OPINION: The value-added myth
Wednesday 22 Apr 2020
It’s a common refrain in Canada: we shouldn’t be mere drawers of water or hewers of wood, but should support and even subsidise the creation of “value-added” manufacturing jobs. But primary resource industries like mining and oil and gas extraction actually produce far more added value than most manufacturing and processing sectors.
The problem with value added, writes Trevor Tombe, is that most of its advocates chronically misrepresent the concept, which leads to bad policy decisions that cause more economic harm than good.
It’s a common refrain in Canada: we shouldn’t be mere drawers of water or hewers of wood, but should create “value-added” manufacturing jobs. This sentiment shapes policy debates right across this country. In British Columbia, there is a slogan: “BC Logs for BC Jobs”, which calls for restricting raw log exports in favour of local processing. In Ontario, some are concerned that the Trans-Pacific Partnership will destroy value-added jobs in the auto sector.

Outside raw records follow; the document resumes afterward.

/-- The detune of a unison voice lies in [−1, 1]. -/
theorem detune_within {P : ParamFile} {s U k : Nat} (h : PitchOk P s) (hk : k < U) :
    within (ofInt (-1)) (ofInt 1) (mul (mul (par P (Reg.oscSpread s)) (unisonOffset U k)) unisonSpan) = true := by
  have hspan : unisonSpan = one := by decide +kernel
  have hm1 : ofInt (-1) = negOne := by decide +kernel
  have h1 : ofInt 1 = one := by decide +kernel
  obtain ⟨fa, a0, a1⟩ := within_negOne_one_iff.1 (mul_within_unit h.spread (unisonOffset_within hk))
  rw [hspan, hm1, h1]
  exact within_mul (by decide) (by decide) fa (by decide) (by rw [fix_negOne, fix_one]; omega)
    (by rw [fix_one]; omega)

/-- The operand of F_exp2 lies in [−8, 8]. -/
theorem semitones_within {base vd : F32} (hb : within (ofInt (-25)) (ofInt 152) base = true)
    (hv : within (ofInt (-1)) (ofInt 1) vd = true) :
    within (ofInt (-8)) (ofInt 8) (div (sub (add base vd) (dec 69 1)) (dec 12 1)) = true := by
  have hdec (n : Int) : dec n 1 = ofInt n := rfl
  rw [hdec, hdec]
  have fi {n : Int} (h : n.natAbs < 16777216) := ofInt_exact (exact_int h)
  obtain ⟨fl, vl⟩ := fi (n := -95) (by decide)
  obtain ⟨fh, vh⟩ := fi (n := 84) (by decide)
  obtain ⟨f69, v69⟩ := fi (n := 69) (by decide)
  obtain ⟨f12, v12⟩ := fi (n := 12) (by decide)
  obtain ⟨fm, vm⟩ := fi (n := -8) (by decide)
  obtain ⟨f8, v8⟩ := fi (n := 8) (by decide)
  obtain ⟨fa, a0, a1⟩ := (within_ofInt_iff (by decide) (by decide)).1
    (within_ofInt_add (l := -26) (h := 153) hb hv (by decide) (by decide) (by decide))
  have hrel : within (ofInt (-95)) (ofInt 84) (sub (add base vd) (ofInt 69)) = true :=
    within_sub fl fh fa f69 (by rw [vl, v69]; omega) (by rw [vh, v69]; omega)
  obtain ⟨fs, s0, s1⟩ := (within_ofInt_iff (by decide) (by decide)).1 hrel
  exact within_div fm f8 fs f12 (by rw [v12]; norm_num) (by rw [vm, v12]; omega) (by rw [v8, v12]; omega)

/-- While no frequency overflows, the frequency of every operand in [−8, 8] is finite and at least 0. -/
theorem freq_nonneg {base vd : F32} (hno : ¬ FreqOverflows) (hb : within (ofInt (-25)) (ofInt 152) base = true)
    (hv : within (ofInt (-1)) (ofInt 1) vd = true) : (freq base vd).isFinite = true ∧ 0 ≤ (freq base vd).fix := by
  have h440 : dec 440 1 = ⟨0x43DC0000#32⟩ := by decide +kernel
  have hx := semitones_within hb hv
  obtain ⟨xf, -, -⟩ := (within_ofInt_iff (by decide) (by decide)).1 hx
  have h8 : ofInt 8 = ⟨0x41000000#32⟩ := by decide +kernel
  have hm8 : ofInt (-8) = negate ⟨0x41000000#32⟩ := by decide +kernel
  rw [h8, hm8] at hx
  have habs := abs_le_of_within hx
  have hp := posFinite_fExp2 xf habs
  rw [posFinite, Bool.and_eq_true] at hp
  unfold freq
  rw [h440]
  have hfin : (mul ⟨0x43DC0000#32⟩ (fExp2 (div (sub (add base vd) (dec 69 1)) (dec 12 1)))).isFinite = true := by
    by_contra hc
    exact hno ⟨_, xf, habs, by simpa using hc⟩
  refine ⟨hfin, ?_⟩
  exact fix_mul_nonneg (by decide) hp.1 (by decide) (fix_nonneg_of_le (lt_imp_le hp.2))

/-! ### The accumulators -/

variable {P : ParamFile} {fs : Nat}

/-- The unison voices processed are those below U. -/
theorem lt_of_mem_unisonIds {U : Nat} {k : Fin 8} (h : k ∈ unisonIds.take U) : k.val < U := by
  obtain ⟨i, hi, rfl⟩ := List.mem_take_iff_getElem.1 h
  have hid : ∀ i (h : i < 8), (unisonIds[i]'h).val = i := by decide
  obtain ⟨hU, h8⟩ := lt_min_iff.1 hi
  exact (hid i h8).trans_lt hU

/-- A phase advanced by a finite frequency that is at least 0 is a phase (41_voice.md R127). -/
theorem inPhase_advancePhase (h₁ : 1 ≤ fs) (h₂ : fs < 16777216) {acc f : F32} (ha : inPhase acc = true)
    (hf : f.isFinite = true) (h0 : 0 ≤ f.fix) : inPhase (advancePhase fs acc f) = true := by
  obtain ⟨df, d0⟩ := div_fsf h₁ h₂ hf h0
  exact (frac_add_phase ha df d0).1

/-- One unison voice keeps every accumulator of the slot a phase. -/
theorem unisonStep_phases (hno : ¬ FreqOverflows) (h₁ : 1 ≤ fs) (h₂ : fs < 16777216) {s U : Nat} (hs : PitchOk P s)
    {base : F32} (hb : within (ofInt (-25)) (ofInt 152) base = true) {st : OscLoop} {k : Fin 8} (hk : k.val < U)
    (h : ∀ j : Fin 8, inPhase st.acc[j] = true) (j : Fin 8) :
    inPhase (unisonStep P fs s U base st k).acc[j] = true := by
  obtain ⟨ff, f0⟩ := freq_nonneg hno hb (detune_within hs hk)
  have hadv := inPhase_advancePhase h₁ h₂ (h k) ff f0
  simp only [unisonStep]
  by_cases hj : k = j
  · subst hj; simpa using hadv
  · simpa [Fin.val_ne_of_ne hj] using h j

/-- The loop over unison voices below U keeps every accumulator of the slot a phase. -/
theorem unisonLoop_phases (hno : ¬ FreqOverflows) (h₁ : 1 ≤ fs) (h₂ : fs < 16777216) {s U : Nat} (hs : PitchOk P s)
    {base : F32} (hb : within (ofInt (-25)) (ofInt 152) base = true) {ks : List (Fin 8)}
    (hks : ∀ k ∈ ks, k.val < U) {st : OscLoop} (h : ∀ j : Fin 8, inPhase st.acc[j] = true) :
    ∀ j : Fin 8, inPhase (ks.foldl (unisonStep P fs s U base) st).acc[j] = true := by
  induction ks generalizing st with
  | nil => exact h
  | cons k ks ih =>
    obtain ⟨hk, hks⟩ := List.forall_mem_cons.1 hks
    exact ih hks (unisonStep_phases hno h₁ h₂ hs hb hk h)

/-- An oscillator slot keeps its accumulators phases. -/
theorem oscProcess_phases (hno : ¬ FreqOverflows) (h₁ : 1 ≤ fs) (h₂ : fs < 16777216) {s : Nat} (hs : PitchOk P s)
    {note : F32} (hn : within F32.zero ⟨0x42FE0000#32⟩ note = true) {acc : Vector F32 8} (d : Nat)
    (h : ∀ j : Fin 8, inPhase acc[j] = true) : ∀ j : Fin 8, inPhase (oscProcess P fs s note acc d).2.1[j] = true :=
  unisonLoop_phases hno h₁ h₂ hs (base_within hs hn) (fun _ => lt_of_mem_unisonIds) h

/-- One oscillator slot of a voice keeps every accumulator of the voice a phase. -/
theorem slotStep_phases (hno : ¬ FreqOverflows) (hP : P.Legal) (h₁ : 1 ≤ fs) (h₂ : fs < 16777216) {note : F32}
    (hn : within F32.zero ⟨0x42FE0000#32⟩ note = true) {st : SlotLoop} (s : Fin 4)
    (h : ∀ (i : Fin 4) (j : Fin 8), inPhase st.acc[i][j] = true) (i : Fin 4) (j : Fin 8) :
    inPhase (slotStep P fs note st s).acc[i][j] = true := by
  simp only [slotStep]
  by_cases hi : s = i
  · subst hi
    simpa using oscProcess_phases hno h₁ h₂ (hP.pitchOk s) hn st.draws (h s) j
  · simpa [Fin.val_ne_of_ne hi] using h i j

/-- The loop over oscillator slots keeps every accumulator of the voice a phase. -/
theorem slotLoop_phases (hno : ¬ FreqOverflows) (hP : P.Legal) (h₁ : 1 ≤ fs) (h₂ : fs < 16777216) {note : F32}
    (hn : within F32.zero ⟨0x42FE0000#32⟩ note = true) (ss : List (Fin 4)) {st : SlotLoop}
    (h : ∀ (i : Fin 4) (j : Fin 8), inPhase st.acc[i][j] = true) :
    ∀ (i : Fin 4) (j : Fin 8), inPhase (ss.foldl (slotStep P fs note) st).acc[i][j] = true := by
  induction ss generalizing st with
  | nil => exact h
  | cons s ss ih => exact ih (slotStep_phases hno hP h₁ h₂ hn s h)

/-- A voice's frame keeps its ranges. -/
theorem voiceFrame_ok (hP : EnvOk P) (h₁ : 1 ≤ fs) (h₂ : fs < 16777216) {v : Voice} (d : Nat) (hv : v.Ok) :
    (voiceFrame P fs v d).1.Ok := by
  obtain ⟨df, d0⟩ := dt_nonneg h₁ h₂
  have h := envAdvance_ok hP df d0 hv
  exact ⟨h.level, h.relStart, h.vel, h.note, h.time⟩

/-- A voice's frame keeps its accumulators phases, while no frequency overflows. -/
theorem voiceFrame_accOk (hno : ¬ FreqOverflows) (hP : P.Legal) (h₁ : 1 ≤ fs) (h₂ : fs < 16777216) {v : Voice}
    (d : Nat) (hv : v.Ok) (ha : v.AccOk) : (voiceFrame P fs v d).1.AccOk := by
  obtain ⟨hnote, hacc⟩ := envAdvance_frame P (dt fs) v
  have hn : within F32.zero ⟨0x42FE0000#32⟩ (envAdvance P (dt fs) v).note = true := hnote ▸ hv.note
  exact slotLoop_phases hno hP h₁ h₂ hn slotIds (st := ⟨_, _, _⟩) (by rw [hacc]; exact ha)

/-! ### The accumulation pass -/

/-- A property of voices that every frame of a voice keeps is kept by a frame of the pass. -/
theorem accFrame_keeps {Q : Voice → Prop} (hQ : ∀ v d, Q v → Q (voiceFrame P fs v d).1) {vs : List Voice}
    (sum : Stereo F32) (d : Nat) (h : ∀ v ∈ vs, Q v) : ∀ v ∈ (accFrame P fs vs sum d).voices, Q v := by
  induction vs generalizing sum d with
  | nil => exact h
  | cons x xs ih =>
    obtain ⟨hx, hxs⟩ := List.forall_mem_cons.1 h
    unfold accFrame
    split
    · exact List.forall_mem_cons.2 ⟨hx, ih _ _ hxs⟩
    · exact List.forall_mem_cons.2 ⟨hQ x d hx, ih _ _ hxs⟩

/-- A property of voices that every frame of a voice keeps is kept by the whole pass. -/
theorem accumulate_keeps {Q : Voice → Prop} (hQ : ∀ v d, Q v → Q (voiceFrame P fs v d).1) (n : Nat) {vs : List Voice}
    (d : Nat) (h : ∀ v ∈ vs, Q v) : ∀ v ∈ (accumulate P fs n vs d).voices, Q v := by
  induction n generalizing vs d with
  | zero => exact h
  | succ n ih => exact ih _ (accFrame_keeps hQ _ _ h)

end Sys2Proof.Machine
end

section
/-! SUPPORT. The output side of the invariant: the auto-gain multiplier in its bounds, the free-running phases, the
memories of the stages and OUTBUF, and the reserved bits of STATUS (42_render.md R164, R178, 10_state.md R37, R43 to
R48, 20_memory.md R73). -/

namespace Sys2Proof.Machine
open F32 Consts

/-! ### Auto-gain -/

/-- The gain auto-gain aims at lies in its bounds, if the present one does. -/
theorem autoGainDesired_within {P : ParamFile} (hP : P.Legal) (lv : Levels) {ag : F32}
    (h : within agMin agMax ag = true) : within agMin agMax (autoGainDesired P lv ag) = true := by
  unfold autoGainDesired
  split
  swap
  · exact h
  rename_i hrms
  obtain ⟨t0, t1⟩ := Bool.and_eq_true_iff.1 (hP.par_within (id := Reg.autogainTarget) (lo := dec (-40) 1)
    (hi := dec 0 1) (by decide +kernel))
  have hgain := posFinite_dbToGain (le_trans_of (by decide +kernel) t0) (le_trans_of t1 (by decide +kernel))
  rw [posFinite, Bool.and_eq_true] at hgain
  have hdes := isNaN_div_of_pos hgain.1 (lt_trans_of (b := agFloor) (by decide +kernel) hrms)
  refine within_clampf ?_ (by decide +kernel)
  split
  · rename_i hpeak
    exact isNaN_minf hdes (isNaN_div_of_pos (by decide) (lt_trans_of (b := meterFloor) (by decide +kernel) hpeak))
  · exact hdes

In Quebec, the government recently bailed out Bombardier – an aircraft manufacturer whose marketing material often touts its “high value added jobs”. The province provided $1 billion, taking a 49 percent stake in the struggling C-Series jet project, and there is pressure on the federal government to chip in too. If Ottawa bites, it will likely be because some “business case” touts the “value added jobs” associated with the firm.
Striving for more value added is perhaps nowhere greater than in Alberta. Ever fearful of being overly “dependent” on primary oil and gas production, the province has long subsidized refining and processing activities – most recently with billions for the Northwest Upgrader project – all in the name of supporting value added.

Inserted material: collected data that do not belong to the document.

-- ==== Sys2Proof/Certificates/Slice0/Obligations.lean ====
section
/-! DEFINITION. The statements for the provers, from the numbered rules of spec/. `Inv` in a hypothesis is
the invariant that `StepKeepsInvariant` and `ResetMeetsInvariant` are about: legal sizes (R9), lengths
within their spaces (R34), canonical spaces. -/

open Sys2Proof Sys2Proof.Machine

/-! ### Encoding -/

/-- R80: "Each is selected by exactly one 32-bit value"; with R82, decoding and encoding agree on every
one of the 2^32 words. -/
def Obligations.DecodeAndEncodeAgree : Prop :=
  ∀ (w : Word) (i : Instr), decode w = .ok i ↔ w = encode i

/-- R80: the nine words of the table, each read as its command and written for it. -/
def Obligations.TableWordsSelectCommands : Prop :=
  (decode 0x00000000#32 = .ok .embedRaw ∧ encode .embedRaw = 0x00000000#32) ∧
    (decode 0x00000001#32 = .ok .embedHdr ∧ encode .embedHdr = 0x00000001#32) ∧
    (decode 0x00000002#32 = .ok .extractRaw ∧ encode .extractRaw = 0x00000002#32) ∧
    (decode 0x00000003#32 = .ok .extractHdr ∧ encode .extractHdr = 0x00000003#32) ∧
    (decode 0x00000008#32 = .ok .b2bits ∧ encode .b2bits = 0x00000008#32) ∧
    (decode 0x00000009#32 = .ok .bits2b ∧ encode .bits2b = 0x00000009#32) ∧
    (decode 0x0000000A#32 = .ok .i2bits ∧ encode .i2bits = 0x0000000A#32) ∧
    (decode 0x0000000B#32 = .ok .bits2i ∧ encode .bits2i = 0x0000000B#32) ∧
    (decode 0x0000000C#32 = .ok .lsbof ∧ encode .lsbof = 0x0000000C#32)

/-- R82: decoding, total on all 2^32 words: nine words give the nine commands, every other word is
illegal. -/
def Obligations.DecodingIsTotal : Prop :=
  ∀ w : Word,
    (w.toNat = 0 → decode w = .ok .embedRaw) ∧ (w.toNat = 1 → decode w = .ok .embedHdr) ∧
    (w.toNat = 2 → decode w = .ok .extractRaw) ∧ (w.toNat = 3 → decode w = .ok .extractHdr) ∧
    (w.toNat = 8 → decode w = .ok .b2bits) ∧ (w.toNat = 9 → decode w = .ok .bits2b) ∧
    (w.toNat = 10 → decode w = .ok .i2bits) ∧ (w.toNat = 11 → decode w = .ok .bits2i) ∧
    (w.toNat = 12 → decode w = .ok .lsbof) ∧
    ((16 ≤ w.toNat ∨ (4 ≤ w.toNat ∧ w.toNat ≤ 7) ∨ (13 ≤ w.toNat ∧ w.toNat ≤ 15)) →
      ∃ e, decode w = .error e)

/-- R83: a word with any of bits 31:4 set, 4 to 7, or 13 to 15, written to `CMD`, ends with
`IllegalOperation` and changes nothing but the report. -/
def Obligations.IllegalWordChangesOnlyTheReport : Prop :=
  ∀ (s : State) (w : Word),
    (16 ≤ w.toNat ∨ (4 ≤ w.toNat ∧ w.toNat ≤ 7) ∨ (13 ≤ w.toNat ∧ w.toNat ≤ 15)) →
    issue w s = .next { s with code := .illegalOperation, errReq := 0, errAvail := 0 }

/-! ### The step and the host's interface -/

/-- A step whose next host action writes a word to `CMD` runs the command the word decodes to, or raises
`IllegalOperation` if it decodes to none, on the state with the action taken off the script (R21, R76); a
word placed by `withFetchWord` is run by the very next step. The script is the model's form of the host
(log 4). -/
def Obligations.StepRunsDecodedCommand : Prop :=
  (∀ (s : State) (w : Word) (i : Instr) (rest : List HostAction),
    s.script = .write .reg 0 w :: rest → decode w = .ok i →
    step s = exec i { s with script := rest }) ∧
  (∀ (s : State) (w : Word) (e : IllegalWord) (rest : List HostAction),
    s.script = .write .reg 0 w :: rest → decode w = .error e →
    step s = .next (raise .illegalOperation { s with script := rest })) ∧
  (∀ (s : State) (w : Nat) (i : Instr), w < 2 ^ 32 → decodeTableWord 32 w = some i →
    step (s.withFetchWord 32 w) = exec i s)

/-- A step whose next host action is anything but a write of `CMD` performs that access, completely, and
takes it off the script (R66, R179): a write, a read whose value is added to the replies, or reset. The
script and the replies are the model's form of the host (log 4, log 5). -/
def Obligations.StepPerformsHostAccess : Prop :=
  (∀ (s : State) (space : Space) (i : Nat) (w : Word) (rest : List HostAction),
    s.script = .write space i w :: rest → ¬ (space = .reg ∧ i = 0) →
    step s = .next (hostWrite space i w { s with script := rest })) ∧
  (∀ (s : State) (space : Space) (i : Nat) (rest : List HostAction),
    s.script = .read space i :: rest →
    step s = .next { s with script := rest, replies := s.replies ++ [hostRead space i s] }) ∧
  (∀ (s : State) (rest : List HostAction), s.script = .reset :: rest →
    step s = .next (resetEvent { s with script := rest }))

/-- R10: with no host action pending the block does nothing (the script is the model's form of the host,
log 4). -/
def Obligations.IdleBlockDoesNothing : Prop :=
  ∀ s : State, s.script = [] → step s = .next s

It’s worth exploring what value added actually is, and some of the consequences of policies meant to promote it.
Something has “added value” if it creates output that is worth more than the total cost of its intermediate inputs. That is, if the price of the good exceed the cost of material or service inputs required for its production. Manufacturing activities that transform various parts into a more valuable finished product clearly add value. But the phenomenon is by no means unique to manufacturing or processing.
A trucker adds value by transporting a product from Montreal to Ottawa, so long as the product is valued more in Ottawa than Montreal. A logger adds value by making a log from a tree. An oil rig adds value by pumping oil from under the ground to the surface. From the perspective of the economy as a whole, it does not matter how value is added, so long as it is.

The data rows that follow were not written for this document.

theorem embed_fits_carLen : (embed useHeader s).carLen = s.carLen := by
  rw [embed_fits hr hlimit hc, complete_carLen, embedFrom_carLen]

theorem embed_fits_seqPay : seqPay (embed useHeader s) = seqPay s := by
  rw [embed_fits hr hlimit hc, seqPay_complete, seqPay_embedFrom]

/-- The carrier's parities after an embed that fits: the frame, then the parities that were there. -/
theorem lsbOf_seqCar_embed :
    lsbOf (seqCar (embed useHeader s)) = frameOf useHeader (seqPay s) ++ (lsbOf (seqCar s)).drop r := by
  have hlen : (frameOf useHeader (seqPay s)).length = r := by rw [frameOf_length, seqPay_length, hr]
  have hcar := embed_fits_carLen hr hlimit hc
  obtain ⟨-, hframe, hbeyond, -⟩ := embed_fits_spec hr hlimit hc rfl
  refine List.ext_getElem? fun j => ?_
  by_cases hj : j < s.carLen.toNat
  · rw [lsbOf_seqCar_getElem? (by rwa [hcar])]
    by_cases hjr : j < r
    · rw [hframe j hjr, getLsbD_zero_setParity, List.getElem?_append_left (by omega),
        List.getD_eq_getElem _ _ (by omega), List.getElem?_eq_getElem]
    · rw [hbeyond j (Nat.not_lt.mp hjr), List.getElem?_append_right (by omega), List.getElem?_drop, hlen,
        Nat.add_sub_cancel' (Nat.not_lt.mp hjr), lsbOf_seqCar_getElem? hj]
  · rw [List.getElem?_eq_none (by rw [lsbOf_seqCar_length, hcar]; omega),
      List.getElem?_eq_none (by rw [List.length_append, List.length_drop, lsbOf_seqCar_length]; omega)]

/-- After an embed that fits and a host write of a length within the carrier, `EXTRACT.RAW` reads that many
of those parities and leaves the payload (R131). -/
theorem extractRaw_after_embed {k : Word} (hk : k.toNat ≤ s.carLen.toNat) :
    ∃ u, exec .extractRaw (writeReg .knownLen k (embed useHeader s)) = .next u ∧ u.code = .ok ∧
      seqOut u = bitsToBytes ((frameOf useHeader (seqPay s) ++ (lsbOf (seqCar s)).drop r).take k.toNat) ∧
      seqPay u = seqPay s := by
  obtain ⟨-, hextract⟩ := extractRawReadsKnownLength
  obtain ⟨hfits, -⟩ := hextract (writeReg .knownLen k (embed useHeader s))
  have hcar : k.toNat ≤ (embed useHeader s).carLen.toNat := by rwa [embed_fits_carLen hr hlimit hc]
  obtain ⟨u, hu, ⟨hcode, -⟩, hout, -, -, hpay, -⟩ := hfits rfl hcar
  refine ⟨u, hu, hcode, ?_, (seqPay_of_keepsPay hpay).trans (embed_fits_seqPay hr hlimit hc)⟩
  rw [hout, lsbOf_take, ← lsbOf_seqCar_embed hr hlimit hc]
  rfl

end RoundTrip

/-- `EMBED.RAW`, then `EXTRACT.RAW` of k bits: payload bytes, then bytes of the untouched parities (R139). -/
theorem extractRaw_after_embedRaw {s : State} {k : Word} (hc : 8 * s.payLen.toNat ≤ s.carLen.toNat)
    (hk : k.toNat ≤ s.carLen.toNat) :
    ∃ u, exec .extractRaw (writeReg .knownLen k (embed false s)) = .next u ∧ u.code = .ok ∧
      seqOut u = (seqPay s).take (min k.toNat (8 * s.payLen.toNat) / 8) ++
        bitsToBytes (lsbOf (((seqCar s).take k.toNat).drop (8 * s.payLen.toNat))) ∧
      seqPay u = seqPay s := by
  obtain ⟨u, hu, hcode, hout, hpay⟩ := extractRaw_after_embed (frameLength_false _) nofun hc hk
  have hrest : lsbOf (((seqCar s).take k.toNat).drop (8 * s.payLen.toNat)) =
      ((lsbOf (seqCar s)).drop (8 * s.payLen.toNat)).take (k.toNat - 8 * s.payLen.toNat) := by
    rw [← List.drop_take, ← lsbOf_take]
    exact List.map_drop
  have hbytes : (k.toNat - 8 * s.payLen.toNat) / 8 = k.toNat / 8 - (seqPay s).length := by
    rw [seqPay_length]; omega
  have hpayload : (seqPay s).take (min k.toNat (8 * s.payLen.toNat) / 8) = (seqPay s).take (k.toNat / 8) := by
    rw [List.take_eq_take_iff, seqPay_length]; omega
  refine ⟨u, hu, hcode, ?_, hpay⟩
  rw [hout, bitsToBytes_take, frameOf_false, bitsToBytes_bytesToBits_append, List.take_append, hrest,
    bitsToBytes_take, hbytes, hpayload]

Sectoral added value is essentially measured by the total amount of income a sector generates. Wages paid to workers, profits collected by firms, rent earned by building or land owners, all add up to a sector’s value added. There are some subtle complications, but this intuition is almost always sufficient.
Conveniently, Statistics Canada collects and organizes this data for anyone to see. For each dollar of output from the mining sectors, for example, 71 cents of income – and therefore 71 cents of value added – is created. In other sectors, it is much lower. For wood products manufacturers (the “value added processing” of logs) 32 cents of income is created for each dollar in output. Refineries have the lowest, with only 11 cents of income on the dollar.